=== WHAT IS BEING ASKED ===
Report the lines of the material that carry the string "stopIn".

=== PROVIDED RECORDS ===
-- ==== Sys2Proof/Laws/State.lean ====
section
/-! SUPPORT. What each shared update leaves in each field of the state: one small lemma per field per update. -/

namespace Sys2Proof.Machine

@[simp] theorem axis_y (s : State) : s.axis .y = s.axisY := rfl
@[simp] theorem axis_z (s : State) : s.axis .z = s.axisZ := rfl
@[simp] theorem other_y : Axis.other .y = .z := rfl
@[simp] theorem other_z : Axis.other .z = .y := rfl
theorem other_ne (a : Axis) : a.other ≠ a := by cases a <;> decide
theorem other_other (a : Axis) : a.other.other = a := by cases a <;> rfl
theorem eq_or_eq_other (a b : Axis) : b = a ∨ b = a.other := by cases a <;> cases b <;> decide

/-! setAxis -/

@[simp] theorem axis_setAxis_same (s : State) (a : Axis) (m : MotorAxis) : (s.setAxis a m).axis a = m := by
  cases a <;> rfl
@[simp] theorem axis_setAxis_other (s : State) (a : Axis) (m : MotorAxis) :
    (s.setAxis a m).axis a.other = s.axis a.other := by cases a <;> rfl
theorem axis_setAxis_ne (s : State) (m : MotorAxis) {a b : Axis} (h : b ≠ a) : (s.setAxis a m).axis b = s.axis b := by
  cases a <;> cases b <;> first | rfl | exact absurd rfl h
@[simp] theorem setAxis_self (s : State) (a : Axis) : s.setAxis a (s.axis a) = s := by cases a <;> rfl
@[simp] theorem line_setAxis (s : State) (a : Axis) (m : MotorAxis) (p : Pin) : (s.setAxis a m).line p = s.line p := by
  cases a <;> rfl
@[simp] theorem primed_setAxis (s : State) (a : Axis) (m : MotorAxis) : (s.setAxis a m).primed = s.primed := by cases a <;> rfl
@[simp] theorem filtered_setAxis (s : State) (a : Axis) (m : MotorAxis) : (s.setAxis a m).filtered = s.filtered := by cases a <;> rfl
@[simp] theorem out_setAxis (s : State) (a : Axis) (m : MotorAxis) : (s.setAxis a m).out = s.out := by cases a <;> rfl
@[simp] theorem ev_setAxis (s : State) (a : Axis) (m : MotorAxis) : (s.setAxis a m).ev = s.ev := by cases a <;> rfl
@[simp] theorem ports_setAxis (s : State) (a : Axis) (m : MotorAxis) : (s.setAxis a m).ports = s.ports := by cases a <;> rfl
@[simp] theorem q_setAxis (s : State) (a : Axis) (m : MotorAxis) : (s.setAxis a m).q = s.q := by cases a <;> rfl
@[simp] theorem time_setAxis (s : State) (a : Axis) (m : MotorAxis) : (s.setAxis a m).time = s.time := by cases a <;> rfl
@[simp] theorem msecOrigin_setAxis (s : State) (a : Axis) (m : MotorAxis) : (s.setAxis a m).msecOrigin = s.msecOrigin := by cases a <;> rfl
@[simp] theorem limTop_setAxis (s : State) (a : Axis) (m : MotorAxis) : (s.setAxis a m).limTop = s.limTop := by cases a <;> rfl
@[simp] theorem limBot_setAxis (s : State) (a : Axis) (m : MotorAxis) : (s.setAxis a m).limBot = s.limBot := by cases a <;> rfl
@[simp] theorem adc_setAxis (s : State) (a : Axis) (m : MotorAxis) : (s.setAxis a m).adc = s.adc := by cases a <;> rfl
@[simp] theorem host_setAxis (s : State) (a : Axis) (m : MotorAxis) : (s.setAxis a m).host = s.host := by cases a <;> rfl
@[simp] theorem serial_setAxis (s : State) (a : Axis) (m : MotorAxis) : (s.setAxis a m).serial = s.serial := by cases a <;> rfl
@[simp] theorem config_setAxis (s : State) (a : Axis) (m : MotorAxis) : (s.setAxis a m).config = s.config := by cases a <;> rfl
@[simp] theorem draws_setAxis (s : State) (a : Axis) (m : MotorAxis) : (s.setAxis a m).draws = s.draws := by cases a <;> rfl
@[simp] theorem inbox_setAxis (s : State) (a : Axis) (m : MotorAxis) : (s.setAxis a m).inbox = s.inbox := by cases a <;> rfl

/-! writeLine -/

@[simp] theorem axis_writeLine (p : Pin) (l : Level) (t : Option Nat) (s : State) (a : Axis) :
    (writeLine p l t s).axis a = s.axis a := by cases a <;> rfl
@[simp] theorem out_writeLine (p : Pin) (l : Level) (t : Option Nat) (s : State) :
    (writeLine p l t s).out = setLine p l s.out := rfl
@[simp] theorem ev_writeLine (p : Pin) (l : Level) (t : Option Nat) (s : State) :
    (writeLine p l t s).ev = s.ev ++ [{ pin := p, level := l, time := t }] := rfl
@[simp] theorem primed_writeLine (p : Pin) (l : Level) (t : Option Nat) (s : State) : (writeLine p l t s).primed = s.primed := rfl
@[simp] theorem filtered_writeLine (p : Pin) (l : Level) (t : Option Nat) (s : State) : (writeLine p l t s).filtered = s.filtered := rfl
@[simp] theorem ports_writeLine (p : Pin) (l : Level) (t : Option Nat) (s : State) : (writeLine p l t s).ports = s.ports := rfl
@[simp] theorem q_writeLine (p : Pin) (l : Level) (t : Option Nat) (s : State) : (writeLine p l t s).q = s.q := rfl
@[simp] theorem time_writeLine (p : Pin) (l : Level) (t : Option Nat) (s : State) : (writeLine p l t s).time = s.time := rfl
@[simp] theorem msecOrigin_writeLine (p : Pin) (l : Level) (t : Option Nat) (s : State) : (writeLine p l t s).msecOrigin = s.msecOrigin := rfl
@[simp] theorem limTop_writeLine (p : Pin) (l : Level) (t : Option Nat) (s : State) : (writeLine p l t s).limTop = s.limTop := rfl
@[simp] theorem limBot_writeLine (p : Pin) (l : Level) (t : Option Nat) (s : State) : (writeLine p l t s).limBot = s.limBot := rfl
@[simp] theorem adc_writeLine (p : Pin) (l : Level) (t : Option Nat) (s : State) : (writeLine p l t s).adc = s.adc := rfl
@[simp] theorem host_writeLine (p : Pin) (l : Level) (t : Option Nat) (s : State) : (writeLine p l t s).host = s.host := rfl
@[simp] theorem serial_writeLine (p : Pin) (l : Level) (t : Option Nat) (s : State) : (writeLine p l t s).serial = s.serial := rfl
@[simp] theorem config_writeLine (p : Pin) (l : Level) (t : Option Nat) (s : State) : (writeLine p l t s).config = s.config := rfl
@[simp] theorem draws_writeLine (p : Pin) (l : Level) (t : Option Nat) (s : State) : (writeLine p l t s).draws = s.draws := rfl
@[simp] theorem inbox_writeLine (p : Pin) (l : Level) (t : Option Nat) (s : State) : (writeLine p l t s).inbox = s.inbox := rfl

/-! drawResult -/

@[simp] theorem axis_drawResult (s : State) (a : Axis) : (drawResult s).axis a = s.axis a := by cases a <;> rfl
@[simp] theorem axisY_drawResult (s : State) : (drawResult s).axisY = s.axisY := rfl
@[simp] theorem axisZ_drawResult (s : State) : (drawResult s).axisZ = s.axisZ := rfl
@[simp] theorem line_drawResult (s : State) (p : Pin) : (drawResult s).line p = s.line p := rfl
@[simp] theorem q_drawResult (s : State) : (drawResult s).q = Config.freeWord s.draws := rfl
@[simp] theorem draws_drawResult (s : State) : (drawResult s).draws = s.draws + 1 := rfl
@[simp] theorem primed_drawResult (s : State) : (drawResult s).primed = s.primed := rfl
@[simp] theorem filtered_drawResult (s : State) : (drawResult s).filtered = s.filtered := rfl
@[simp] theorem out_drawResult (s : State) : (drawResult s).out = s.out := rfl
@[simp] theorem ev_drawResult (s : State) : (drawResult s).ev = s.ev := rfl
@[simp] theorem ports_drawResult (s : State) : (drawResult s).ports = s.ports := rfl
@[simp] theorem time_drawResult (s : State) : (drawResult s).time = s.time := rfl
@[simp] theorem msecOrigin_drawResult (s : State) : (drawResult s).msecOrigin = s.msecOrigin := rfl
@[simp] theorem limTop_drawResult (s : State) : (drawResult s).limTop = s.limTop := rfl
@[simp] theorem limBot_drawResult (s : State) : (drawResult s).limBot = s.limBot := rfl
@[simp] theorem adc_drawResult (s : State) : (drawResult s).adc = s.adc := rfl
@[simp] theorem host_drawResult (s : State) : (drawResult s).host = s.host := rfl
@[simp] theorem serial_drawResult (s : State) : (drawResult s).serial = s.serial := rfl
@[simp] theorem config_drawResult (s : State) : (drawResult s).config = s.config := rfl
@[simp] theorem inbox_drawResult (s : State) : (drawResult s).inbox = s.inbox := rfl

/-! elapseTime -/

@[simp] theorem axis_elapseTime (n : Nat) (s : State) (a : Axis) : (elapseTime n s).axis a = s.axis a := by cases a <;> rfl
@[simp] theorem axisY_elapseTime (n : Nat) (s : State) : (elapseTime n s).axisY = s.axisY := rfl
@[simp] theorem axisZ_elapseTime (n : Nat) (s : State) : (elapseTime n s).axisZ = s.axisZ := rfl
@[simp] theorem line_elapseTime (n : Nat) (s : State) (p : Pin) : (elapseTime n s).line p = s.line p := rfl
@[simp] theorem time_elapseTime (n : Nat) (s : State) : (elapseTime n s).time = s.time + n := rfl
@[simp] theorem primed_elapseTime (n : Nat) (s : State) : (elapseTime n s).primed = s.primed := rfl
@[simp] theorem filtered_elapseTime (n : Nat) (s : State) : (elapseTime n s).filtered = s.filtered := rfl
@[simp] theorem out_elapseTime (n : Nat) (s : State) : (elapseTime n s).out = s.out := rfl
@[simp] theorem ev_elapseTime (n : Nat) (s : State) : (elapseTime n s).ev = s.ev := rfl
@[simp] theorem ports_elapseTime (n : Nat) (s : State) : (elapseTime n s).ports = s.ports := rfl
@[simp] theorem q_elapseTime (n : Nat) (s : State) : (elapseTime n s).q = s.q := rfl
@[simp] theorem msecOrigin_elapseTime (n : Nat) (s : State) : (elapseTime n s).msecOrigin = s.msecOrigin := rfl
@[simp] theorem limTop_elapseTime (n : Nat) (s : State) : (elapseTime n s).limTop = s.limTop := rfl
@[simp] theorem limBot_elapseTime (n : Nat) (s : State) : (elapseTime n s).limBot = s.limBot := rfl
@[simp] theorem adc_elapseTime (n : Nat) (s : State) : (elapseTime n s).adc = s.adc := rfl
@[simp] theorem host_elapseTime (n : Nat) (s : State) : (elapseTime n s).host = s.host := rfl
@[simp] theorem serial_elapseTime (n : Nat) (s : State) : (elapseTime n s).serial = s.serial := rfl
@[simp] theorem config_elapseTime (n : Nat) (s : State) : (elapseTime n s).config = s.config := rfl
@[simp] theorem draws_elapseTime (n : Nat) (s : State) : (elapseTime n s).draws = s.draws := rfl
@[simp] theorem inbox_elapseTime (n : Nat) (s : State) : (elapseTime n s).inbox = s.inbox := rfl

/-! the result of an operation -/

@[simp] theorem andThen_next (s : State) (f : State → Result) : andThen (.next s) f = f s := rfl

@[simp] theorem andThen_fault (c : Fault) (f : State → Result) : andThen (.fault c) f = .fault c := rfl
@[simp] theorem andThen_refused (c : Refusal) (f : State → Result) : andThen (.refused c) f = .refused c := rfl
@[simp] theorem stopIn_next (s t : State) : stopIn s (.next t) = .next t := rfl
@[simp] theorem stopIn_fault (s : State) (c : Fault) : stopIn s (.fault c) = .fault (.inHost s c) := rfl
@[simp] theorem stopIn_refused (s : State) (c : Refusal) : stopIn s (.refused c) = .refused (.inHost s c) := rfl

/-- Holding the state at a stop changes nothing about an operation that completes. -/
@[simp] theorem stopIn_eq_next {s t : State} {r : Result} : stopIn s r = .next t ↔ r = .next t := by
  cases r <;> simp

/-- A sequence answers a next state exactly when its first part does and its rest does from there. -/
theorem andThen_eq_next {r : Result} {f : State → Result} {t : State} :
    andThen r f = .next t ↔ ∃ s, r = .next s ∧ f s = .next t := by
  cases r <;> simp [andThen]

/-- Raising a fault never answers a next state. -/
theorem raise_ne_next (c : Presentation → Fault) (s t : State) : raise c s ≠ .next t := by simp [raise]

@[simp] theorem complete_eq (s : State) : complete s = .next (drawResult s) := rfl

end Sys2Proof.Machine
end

...

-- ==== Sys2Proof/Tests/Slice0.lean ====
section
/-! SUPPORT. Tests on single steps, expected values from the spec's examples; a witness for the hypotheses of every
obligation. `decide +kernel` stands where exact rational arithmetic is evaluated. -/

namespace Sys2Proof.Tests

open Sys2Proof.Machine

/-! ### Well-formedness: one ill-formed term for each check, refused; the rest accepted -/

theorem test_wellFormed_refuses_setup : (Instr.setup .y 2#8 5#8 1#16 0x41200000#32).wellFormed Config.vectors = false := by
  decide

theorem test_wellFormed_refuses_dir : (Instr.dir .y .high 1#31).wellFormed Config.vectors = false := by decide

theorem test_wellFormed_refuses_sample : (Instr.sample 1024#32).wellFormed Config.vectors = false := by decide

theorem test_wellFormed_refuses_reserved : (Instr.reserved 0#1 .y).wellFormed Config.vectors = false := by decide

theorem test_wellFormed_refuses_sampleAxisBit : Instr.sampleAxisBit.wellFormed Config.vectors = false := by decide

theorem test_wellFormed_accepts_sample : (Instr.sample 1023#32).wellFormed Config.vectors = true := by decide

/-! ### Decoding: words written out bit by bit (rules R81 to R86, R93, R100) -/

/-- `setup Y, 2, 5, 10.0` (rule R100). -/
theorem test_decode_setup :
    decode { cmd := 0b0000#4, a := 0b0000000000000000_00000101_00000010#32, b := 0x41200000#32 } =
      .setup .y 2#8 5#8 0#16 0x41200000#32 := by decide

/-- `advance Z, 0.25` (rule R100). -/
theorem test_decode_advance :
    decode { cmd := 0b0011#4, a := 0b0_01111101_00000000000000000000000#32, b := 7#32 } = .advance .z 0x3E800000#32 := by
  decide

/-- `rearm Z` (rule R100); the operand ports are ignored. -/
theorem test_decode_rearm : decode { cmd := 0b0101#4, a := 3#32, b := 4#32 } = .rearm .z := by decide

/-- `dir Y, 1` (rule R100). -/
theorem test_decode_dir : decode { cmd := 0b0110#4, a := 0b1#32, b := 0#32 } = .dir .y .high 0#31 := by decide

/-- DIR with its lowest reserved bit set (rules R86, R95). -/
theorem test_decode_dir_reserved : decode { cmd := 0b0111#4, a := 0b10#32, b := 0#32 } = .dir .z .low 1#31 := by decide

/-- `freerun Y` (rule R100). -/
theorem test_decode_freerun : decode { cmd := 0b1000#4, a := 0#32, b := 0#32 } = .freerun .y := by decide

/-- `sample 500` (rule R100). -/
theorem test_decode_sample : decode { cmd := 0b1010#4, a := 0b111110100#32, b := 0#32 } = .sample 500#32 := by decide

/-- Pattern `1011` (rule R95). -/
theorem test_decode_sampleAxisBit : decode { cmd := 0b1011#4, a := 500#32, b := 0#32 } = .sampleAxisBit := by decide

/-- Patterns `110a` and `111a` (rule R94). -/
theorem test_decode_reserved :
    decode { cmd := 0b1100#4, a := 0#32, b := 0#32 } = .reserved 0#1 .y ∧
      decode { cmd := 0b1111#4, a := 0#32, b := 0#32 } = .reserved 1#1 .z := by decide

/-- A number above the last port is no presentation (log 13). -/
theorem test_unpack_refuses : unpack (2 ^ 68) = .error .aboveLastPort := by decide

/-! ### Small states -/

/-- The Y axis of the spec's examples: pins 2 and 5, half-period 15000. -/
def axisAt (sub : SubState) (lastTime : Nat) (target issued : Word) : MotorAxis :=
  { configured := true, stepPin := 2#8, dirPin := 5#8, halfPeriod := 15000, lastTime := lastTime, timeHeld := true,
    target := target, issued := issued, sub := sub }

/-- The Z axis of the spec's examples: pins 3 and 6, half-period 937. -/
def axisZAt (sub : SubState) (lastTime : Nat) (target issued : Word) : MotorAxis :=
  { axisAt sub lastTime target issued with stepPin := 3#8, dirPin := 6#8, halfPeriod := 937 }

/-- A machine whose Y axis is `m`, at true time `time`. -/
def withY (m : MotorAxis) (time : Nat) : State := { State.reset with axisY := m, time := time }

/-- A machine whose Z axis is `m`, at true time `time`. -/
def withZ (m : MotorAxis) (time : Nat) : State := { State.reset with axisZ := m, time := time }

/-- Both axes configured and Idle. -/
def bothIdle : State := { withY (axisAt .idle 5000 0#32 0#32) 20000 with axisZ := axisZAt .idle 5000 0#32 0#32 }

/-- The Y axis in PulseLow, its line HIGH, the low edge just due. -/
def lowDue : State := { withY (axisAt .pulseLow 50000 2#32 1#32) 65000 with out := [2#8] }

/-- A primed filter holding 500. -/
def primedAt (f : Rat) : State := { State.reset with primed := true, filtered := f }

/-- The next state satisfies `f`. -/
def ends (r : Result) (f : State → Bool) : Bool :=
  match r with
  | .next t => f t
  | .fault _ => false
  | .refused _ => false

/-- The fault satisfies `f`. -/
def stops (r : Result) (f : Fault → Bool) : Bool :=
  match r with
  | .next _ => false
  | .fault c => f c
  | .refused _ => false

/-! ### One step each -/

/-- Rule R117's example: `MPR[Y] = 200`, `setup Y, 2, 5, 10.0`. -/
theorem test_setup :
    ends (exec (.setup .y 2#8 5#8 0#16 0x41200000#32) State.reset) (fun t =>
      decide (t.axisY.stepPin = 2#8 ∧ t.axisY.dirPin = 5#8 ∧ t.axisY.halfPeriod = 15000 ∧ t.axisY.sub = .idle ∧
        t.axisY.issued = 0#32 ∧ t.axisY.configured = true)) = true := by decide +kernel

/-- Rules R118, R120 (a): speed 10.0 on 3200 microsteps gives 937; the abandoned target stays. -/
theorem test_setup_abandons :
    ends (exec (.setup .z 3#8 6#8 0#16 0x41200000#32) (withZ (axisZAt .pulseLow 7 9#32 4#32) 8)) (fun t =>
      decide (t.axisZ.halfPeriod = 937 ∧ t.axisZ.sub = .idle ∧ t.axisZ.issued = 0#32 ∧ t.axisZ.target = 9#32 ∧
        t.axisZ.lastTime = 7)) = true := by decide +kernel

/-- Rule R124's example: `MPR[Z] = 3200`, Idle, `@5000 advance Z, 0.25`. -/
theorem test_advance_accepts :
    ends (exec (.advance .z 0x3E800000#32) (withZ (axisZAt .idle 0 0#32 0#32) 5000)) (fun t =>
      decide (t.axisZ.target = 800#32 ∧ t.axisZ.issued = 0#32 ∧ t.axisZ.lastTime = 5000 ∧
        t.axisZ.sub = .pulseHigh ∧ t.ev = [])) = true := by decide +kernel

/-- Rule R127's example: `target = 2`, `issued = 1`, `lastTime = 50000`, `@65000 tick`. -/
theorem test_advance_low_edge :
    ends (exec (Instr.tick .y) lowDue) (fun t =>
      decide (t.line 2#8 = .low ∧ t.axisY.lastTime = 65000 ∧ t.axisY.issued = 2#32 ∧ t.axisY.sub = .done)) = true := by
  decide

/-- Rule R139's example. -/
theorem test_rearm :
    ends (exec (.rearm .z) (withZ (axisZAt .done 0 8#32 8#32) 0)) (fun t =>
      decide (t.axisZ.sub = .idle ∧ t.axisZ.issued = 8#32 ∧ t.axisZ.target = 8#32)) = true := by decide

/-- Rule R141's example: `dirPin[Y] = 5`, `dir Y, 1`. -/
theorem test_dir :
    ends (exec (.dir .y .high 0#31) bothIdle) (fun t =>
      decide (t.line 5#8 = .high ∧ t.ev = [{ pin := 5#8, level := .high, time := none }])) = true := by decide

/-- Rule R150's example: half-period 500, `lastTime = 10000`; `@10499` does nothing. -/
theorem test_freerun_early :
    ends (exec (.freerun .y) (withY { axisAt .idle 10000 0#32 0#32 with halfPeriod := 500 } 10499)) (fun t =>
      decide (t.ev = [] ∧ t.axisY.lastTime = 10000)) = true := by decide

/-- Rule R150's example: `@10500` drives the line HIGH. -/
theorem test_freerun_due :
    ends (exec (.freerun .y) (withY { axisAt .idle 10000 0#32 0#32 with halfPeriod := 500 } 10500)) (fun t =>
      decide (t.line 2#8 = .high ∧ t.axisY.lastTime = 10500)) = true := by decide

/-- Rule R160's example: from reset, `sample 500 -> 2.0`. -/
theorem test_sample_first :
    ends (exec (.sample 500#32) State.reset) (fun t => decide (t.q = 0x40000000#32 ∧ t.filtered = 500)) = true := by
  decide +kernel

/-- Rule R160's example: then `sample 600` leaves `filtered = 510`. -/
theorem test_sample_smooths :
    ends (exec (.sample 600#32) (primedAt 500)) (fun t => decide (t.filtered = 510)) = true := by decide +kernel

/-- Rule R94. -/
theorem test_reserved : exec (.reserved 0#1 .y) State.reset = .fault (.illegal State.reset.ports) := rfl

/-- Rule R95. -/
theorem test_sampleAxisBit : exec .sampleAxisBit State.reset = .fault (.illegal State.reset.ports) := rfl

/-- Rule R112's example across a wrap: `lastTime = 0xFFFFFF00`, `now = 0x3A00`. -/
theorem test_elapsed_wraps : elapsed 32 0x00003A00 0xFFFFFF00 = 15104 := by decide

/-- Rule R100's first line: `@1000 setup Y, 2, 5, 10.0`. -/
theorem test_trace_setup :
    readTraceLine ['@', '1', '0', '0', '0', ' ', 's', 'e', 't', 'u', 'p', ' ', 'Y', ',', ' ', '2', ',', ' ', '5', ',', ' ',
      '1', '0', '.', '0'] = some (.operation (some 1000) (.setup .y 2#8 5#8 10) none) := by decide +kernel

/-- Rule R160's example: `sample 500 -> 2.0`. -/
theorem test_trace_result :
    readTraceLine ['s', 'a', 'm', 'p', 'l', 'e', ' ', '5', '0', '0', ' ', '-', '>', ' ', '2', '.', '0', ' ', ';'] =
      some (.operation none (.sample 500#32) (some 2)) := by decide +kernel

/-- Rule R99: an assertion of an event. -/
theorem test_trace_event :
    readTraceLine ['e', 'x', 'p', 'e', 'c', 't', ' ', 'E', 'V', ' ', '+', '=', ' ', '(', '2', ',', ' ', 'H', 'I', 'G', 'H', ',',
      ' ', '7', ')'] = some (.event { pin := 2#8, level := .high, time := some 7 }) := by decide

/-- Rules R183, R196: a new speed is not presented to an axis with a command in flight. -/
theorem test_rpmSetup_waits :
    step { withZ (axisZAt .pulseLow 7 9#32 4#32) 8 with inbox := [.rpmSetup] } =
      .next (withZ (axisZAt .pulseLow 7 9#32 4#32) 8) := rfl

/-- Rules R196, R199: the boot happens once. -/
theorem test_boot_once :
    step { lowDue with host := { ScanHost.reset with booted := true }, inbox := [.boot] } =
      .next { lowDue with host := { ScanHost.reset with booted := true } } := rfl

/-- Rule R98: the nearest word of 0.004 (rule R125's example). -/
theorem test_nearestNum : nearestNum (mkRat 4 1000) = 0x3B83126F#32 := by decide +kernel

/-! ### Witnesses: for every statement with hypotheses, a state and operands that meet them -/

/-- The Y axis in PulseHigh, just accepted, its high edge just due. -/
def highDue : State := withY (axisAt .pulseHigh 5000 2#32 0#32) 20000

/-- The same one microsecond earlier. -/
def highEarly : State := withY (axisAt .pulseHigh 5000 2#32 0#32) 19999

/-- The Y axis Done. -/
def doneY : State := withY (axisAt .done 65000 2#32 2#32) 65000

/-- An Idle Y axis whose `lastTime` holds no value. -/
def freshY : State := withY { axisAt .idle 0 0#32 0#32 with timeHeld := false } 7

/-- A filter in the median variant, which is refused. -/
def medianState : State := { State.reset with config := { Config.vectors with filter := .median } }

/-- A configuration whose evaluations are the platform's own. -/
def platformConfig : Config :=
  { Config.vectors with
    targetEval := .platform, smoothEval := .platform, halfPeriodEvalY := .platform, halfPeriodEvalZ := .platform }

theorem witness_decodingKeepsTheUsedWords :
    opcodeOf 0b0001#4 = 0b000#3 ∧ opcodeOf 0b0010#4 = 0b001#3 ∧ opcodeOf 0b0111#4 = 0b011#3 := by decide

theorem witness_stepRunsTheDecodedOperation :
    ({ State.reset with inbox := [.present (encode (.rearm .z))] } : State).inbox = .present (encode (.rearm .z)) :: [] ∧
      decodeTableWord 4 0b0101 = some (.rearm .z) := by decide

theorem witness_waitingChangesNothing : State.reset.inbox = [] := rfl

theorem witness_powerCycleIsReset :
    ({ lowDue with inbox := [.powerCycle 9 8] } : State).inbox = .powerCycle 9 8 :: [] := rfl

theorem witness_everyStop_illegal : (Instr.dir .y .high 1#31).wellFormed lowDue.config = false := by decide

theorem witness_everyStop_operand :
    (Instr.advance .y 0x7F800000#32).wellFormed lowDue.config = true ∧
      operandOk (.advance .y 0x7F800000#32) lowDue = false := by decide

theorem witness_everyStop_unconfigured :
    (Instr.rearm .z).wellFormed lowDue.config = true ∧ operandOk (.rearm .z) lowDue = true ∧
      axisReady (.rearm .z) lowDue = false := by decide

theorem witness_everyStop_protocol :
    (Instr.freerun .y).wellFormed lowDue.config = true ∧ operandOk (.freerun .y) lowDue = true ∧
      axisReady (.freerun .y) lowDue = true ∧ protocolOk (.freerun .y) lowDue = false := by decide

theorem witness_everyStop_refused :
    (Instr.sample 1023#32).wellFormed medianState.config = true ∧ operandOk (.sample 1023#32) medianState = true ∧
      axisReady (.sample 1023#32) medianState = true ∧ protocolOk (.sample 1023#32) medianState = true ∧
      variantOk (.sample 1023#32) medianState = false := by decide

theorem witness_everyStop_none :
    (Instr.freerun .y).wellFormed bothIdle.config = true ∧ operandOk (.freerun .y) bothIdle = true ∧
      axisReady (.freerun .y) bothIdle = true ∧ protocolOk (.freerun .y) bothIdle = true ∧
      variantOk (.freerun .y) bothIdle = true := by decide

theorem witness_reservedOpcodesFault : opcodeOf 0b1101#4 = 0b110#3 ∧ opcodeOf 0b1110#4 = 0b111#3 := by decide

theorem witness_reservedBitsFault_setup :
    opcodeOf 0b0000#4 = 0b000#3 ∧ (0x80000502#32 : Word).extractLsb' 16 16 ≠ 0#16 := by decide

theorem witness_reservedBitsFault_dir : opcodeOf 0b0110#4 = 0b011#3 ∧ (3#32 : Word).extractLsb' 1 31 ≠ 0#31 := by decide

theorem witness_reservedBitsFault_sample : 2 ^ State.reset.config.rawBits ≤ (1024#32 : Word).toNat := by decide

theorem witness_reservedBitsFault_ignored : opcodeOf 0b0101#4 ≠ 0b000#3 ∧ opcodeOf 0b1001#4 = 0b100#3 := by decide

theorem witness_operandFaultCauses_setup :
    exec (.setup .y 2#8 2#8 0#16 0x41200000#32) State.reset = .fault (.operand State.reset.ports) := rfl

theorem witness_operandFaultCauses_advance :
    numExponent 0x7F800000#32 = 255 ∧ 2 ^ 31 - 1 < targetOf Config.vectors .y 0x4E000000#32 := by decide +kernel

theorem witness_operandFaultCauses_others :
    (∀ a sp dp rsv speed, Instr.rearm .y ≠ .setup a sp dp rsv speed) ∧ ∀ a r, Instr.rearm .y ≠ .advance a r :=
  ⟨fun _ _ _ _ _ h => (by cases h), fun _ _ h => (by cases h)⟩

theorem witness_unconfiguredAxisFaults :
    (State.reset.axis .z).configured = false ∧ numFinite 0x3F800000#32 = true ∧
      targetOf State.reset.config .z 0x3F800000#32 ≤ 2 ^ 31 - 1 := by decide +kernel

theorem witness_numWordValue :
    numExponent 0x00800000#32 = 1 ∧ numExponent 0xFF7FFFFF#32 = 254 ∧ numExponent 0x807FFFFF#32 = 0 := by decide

=== RESULT OF THE TASK ===
@[simp] theorem stopIn_next (s t : State) : stopIn s (.next t) = .next t := rfl
@[simp] theorem stopIn_fault (s : State) (c : Fault) : stopIn s (.fault c) = .fault (.inHost s c) := rfl
@[simp] theorem stopIn_refused (s : State) (c : Refusal) : stopIn s (.refused c) = .refused (.inHost s c) := rfl
@[simp] theorem stopIn_eq_next {s t : State} {r : Result} : stopIn s r = .next t ↔ r = .next t := by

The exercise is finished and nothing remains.